Exercise prompt:
The lines from the top of the data down to the line with "none => none" should be repeated exactly, both ends included.

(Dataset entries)
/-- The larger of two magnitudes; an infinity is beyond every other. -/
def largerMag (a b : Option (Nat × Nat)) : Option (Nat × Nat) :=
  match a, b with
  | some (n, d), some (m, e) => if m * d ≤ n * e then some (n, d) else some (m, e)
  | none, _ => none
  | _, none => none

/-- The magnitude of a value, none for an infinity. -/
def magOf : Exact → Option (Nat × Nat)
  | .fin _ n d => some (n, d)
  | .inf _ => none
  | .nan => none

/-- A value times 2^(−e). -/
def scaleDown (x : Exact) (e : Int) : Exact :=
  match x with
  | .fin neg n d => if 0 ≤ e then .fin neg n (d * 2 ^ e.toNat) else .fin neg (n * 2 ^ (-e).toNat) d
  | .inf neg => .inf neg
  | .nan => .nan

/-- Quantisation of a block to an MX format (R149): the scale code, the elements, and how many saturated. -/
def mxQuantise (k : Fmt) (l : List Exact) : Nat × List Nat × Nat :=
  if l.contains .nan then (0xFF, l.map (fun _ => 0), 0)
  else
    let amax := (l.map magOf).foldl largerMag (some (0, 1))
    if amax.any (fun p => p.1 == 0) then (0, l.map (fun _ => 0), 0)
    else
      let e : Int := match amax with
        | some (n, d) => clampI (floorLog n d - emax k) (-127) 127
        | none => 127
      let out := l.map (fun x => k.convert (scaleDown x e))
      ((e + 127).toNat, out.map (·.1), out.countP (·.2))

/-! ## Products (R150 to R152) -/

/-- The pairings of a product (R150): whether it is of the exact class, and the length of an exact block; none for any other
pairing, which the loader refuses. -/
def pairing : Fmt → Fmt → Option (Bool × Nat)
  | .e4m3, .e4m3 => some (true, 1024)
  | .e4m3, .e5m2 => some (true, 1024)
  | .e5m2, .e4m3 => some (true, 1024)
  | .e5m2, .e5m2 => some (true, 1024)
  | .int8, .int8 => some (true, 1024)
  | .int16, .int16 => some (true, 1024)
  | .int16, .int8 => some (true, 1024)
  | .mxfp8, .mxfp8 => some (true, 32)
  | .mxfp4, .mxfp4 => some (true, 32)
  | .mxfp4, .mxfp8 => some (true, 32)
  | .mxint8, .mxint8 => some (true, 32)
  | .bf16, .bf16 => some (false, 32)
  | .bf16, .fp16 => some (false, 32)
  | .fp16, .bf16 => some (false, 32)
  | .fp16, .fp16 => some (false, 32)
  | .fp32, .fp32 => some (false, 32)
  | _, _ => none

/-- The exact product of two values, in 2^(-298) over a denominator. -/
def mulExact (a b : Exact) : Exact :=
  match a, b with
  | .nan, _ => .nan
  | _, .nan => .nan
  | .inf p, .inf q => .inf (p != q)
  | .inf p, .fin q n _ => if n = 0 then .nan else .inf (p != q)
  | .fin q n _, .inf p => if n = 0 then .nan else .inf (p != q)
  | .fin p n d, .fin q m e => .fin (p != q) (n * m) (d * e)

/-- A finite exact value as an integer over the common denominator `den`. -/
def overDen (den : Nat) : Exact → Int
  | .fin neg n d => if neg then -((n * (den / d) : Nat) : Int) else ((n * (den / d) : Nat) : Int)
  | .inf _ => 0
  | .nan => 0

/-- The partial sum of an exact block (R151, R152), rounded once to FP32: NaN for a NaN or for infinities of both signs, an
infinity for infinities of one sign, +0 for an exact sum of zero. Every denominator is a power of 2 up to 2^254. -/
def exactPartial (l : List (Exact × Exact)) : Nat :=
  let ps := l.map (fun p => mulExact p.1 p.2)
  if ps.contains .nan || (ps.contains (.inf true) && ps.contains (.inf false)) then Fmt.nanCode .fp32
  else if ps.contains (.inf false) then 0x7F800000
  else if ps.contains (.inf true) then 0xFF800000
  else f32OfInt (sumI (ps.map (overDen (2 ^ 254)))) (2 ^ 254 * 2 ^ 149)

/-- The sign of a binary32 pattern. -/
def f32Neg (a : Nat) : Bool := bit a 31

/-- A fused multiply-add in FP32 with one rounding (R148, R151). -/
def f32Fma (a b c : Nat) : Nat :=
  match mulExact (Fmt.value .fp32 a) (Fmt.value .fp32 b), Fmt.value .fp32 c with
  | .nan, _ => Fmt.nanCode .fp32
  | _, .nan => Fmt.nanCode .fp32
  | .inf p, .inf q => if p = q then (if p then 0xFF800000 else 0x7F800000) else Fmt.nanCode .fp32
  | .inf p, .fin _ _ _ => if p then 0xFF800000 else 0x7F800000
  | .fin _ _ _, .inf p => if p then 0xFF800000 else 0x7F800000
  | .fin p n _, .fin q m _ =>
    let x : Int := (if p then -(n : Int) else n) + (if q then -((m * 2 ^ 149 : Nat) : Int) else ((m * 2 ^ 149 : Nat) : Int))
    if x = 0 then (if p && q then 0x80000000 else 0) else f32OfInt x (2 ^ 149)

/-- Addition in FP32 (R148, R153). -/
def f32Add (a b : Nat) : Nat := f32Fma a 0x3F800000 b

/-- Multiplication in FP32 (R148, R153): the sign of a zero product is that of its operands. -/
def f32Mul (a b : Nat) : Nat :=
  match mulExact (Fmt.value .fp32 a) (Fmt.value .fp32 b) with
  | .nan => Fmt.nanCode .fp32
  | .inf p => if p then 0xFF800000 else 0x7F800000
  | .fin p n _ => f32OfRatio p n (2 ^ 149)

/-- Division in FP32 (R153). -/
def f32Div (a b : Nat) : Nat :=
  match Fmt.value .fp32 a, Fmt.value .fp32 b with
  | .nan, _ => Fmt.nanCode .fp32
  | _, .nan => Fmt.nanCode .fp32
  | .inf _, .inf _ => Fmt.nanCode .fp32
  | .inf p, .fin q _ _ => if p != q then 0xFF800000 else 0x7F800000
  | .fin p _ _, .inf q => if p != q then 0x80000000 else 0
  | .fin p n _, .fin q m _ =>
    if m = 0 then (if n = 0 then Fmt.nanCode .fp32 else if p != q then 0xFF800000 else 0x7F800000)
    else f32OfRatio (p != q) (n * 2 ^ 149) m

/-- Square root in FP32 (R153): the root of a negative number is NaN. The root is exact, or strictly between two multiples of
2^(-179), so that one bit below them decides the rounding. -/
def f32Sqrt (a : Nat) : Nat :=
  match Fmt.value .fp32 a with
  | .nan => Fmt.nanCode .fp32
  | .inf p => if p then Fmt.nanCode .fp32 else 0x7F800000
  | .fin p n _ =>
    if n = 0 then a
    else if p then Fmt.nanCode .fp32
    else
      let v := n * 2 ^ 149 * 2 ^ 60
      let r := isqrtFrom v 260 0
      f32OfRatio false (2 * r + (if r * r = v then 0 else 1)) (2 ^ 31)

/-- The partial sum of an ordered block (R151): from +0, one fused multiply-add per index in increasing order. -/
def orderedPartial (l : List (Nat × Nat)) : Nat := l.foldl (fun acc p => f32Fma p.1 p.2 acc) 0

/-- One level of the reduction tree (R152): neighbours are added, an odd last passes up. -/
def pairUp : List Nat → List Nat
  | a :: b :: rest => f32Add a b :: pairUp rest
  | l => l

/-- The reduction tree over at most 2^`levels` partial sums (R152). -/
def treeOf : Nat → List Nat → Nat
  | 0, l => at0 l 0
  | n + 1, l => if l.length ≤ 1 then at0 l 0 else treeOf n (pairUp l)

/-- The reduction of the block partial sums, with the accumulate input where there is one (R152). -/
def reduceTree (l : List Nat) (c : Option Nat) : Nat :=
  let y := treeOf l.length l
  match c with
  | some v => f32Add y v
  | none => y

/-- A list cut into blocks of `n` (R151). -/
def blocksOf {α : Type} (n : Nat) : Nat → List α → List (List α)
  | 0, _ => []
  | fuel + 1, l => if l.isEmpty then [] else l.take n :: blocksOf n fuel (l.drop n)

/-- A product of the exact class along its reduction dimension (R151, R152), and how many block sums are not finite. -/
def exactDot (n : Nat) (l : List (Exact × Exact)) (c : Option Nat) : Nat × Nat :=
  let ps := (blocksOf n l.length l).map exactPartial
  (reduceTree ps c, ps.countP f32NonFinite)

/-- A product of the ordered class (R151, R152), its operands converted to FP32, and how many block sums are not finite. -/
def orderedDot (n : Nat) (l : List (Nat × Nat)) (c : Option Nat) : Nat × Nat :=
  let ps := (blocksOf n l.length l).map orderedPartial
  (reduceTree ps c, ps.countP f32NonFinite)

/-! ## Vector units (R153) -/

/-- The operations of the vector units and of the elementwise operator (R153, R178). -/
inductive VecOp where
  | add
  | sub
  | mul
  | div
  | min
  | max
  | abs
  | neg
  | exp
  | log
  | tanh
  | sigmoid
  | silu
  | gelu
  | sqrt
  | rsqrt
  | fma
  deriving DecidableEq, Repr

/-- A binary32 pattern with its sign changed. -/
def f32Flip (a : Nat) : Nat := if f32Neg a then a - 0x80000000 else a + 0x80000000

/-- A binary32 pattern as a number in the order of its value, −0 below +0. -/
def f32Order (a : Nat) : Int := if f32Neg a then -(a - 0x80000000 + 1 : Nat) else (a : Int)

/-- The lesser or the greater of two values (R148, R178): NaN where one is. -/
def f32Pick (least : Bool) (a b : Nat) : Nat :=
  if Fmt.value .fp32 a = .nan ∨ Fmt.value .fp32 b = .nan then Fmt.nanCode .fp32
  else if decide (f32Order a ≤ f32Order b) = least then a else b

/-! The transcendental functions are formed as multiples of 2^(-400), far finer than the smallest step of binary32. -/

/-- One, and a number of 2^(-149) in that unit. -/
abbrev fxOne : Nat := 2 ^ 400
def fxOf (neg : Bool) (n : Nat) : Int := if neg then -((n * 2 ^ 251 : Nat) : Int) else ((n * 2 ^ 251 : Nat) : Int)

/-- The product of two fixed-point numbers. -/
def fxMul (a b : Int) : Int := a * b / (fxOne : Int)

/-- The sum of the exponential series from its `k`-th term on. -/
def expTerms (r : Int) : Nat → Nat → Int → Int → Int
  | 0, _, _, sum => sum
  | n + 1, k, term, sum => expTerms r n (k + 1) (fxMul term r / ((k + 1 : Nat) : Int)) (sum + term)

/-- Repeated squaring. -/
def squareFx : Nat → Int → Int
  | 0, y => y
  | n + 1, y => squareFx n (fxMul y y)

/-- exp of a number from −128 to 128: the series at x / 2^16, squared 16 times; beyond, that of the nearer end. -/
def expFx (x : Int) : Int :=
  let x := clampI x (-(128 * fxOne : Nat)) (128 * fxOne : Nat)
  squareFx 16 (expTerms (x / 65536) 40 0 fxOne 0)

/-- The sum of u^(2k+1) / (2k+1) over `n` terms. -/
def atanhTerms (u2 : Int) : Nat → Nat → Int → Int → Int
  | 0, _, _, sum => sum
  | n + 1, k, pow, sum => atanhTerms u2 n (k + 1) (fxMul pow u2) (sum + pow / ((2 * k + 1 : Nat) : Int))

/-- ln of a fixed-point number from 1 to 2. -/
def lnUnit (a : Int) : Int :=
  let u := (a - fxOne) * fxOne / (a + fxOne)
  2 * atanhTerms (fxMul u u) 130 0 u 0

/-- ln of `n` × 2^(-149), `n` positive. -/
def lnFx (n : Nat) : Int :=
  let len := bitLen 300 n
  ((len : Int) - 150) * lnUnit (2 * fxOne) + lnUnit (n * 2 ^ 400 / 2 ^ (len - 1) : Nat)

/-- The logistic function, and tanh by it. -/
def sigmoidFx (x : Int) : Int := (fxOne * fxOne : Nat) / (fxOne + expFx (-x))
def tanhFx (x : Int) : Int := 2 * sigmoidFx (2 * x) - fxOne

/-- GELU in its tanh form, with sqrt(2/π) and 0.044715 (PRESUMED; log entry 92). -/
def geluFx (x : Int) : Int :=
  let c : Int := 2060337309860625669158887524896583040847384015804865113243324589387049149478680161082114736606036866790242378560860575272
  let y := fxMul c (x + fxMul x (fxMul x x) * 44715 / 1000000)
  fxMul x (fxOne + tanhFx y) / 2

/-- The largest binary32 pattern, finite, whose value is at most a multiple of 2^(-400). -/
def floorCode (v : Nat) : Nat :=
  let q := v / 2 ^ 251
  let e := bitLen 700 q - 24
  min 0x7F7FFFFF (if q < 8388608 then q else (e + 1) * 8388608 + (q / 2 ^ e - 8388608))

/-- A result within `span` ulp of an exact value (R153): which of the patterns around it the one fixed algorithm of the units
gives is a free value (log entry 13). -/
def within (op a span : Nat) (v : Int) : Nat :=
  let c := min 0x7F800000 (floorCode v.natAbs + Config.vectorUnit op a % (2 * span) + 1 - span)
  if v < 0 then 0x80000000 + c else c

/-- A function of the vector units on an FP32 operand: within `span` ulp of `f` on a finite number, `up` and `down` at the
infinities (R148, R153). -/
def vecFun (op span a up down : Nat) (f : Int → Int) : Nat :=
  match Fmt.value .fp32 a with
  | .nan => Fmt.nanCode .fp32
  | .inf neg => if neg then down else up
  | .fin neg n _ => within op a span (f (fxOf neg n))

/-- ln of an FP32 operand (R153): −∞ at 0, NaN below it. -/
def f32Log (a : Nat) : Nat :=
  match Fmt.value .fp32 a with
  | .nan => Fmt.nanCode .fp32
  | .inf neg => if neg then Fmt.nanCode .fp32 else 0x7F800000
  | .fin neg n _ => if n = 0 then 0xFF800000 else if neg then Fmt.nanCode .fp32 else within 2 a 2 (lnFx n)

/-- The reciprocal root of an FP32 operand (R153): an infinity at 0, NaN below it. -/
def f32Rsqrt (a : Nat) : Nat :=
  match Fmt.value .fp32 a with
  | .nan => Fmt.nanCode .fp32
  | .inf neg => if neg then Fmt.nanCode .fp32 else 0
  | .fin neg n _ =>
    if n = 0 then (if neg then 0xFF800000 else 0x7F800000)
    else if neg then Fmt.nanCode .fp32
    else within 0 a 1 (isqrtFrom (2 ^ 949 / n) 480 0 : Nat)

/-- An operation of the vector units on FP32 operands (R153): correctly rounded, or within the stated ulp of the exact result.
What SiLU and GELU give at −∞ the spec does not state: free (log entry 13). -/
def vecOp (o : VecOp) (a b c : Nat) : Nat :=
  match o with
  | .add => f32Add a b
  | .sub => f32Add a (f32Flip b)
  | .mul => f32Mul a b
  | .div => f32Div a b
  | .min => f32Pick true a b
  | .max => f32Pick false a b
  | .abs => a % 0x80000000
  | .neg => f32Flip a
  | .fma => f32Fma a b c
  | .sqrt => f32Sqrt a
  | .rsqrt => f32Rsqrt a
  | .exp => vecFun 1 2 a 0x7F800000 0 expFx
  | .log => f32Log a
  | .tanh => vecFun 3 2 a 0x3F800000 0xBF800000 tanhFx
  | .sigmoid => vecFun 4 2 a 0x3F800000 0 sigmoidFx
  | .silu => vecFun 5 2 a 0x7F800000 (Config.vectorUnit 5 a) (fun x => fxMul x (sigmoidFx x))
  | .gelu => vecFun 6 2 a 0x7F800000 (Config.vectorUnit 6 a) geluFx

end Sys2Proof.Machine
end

Task answer:
/-- The larger of two magnitudes; an infinity is beyond every other. -/
def largerMag (a b : Option (Nat × Nat)) : Option (Nat × Nat) :=
  match a, b with
  | some (n, d), some (m, e) => if m * d ≤ n * e then some (n, d) else some (m, e)
  | none, _ => none
  | _, none => none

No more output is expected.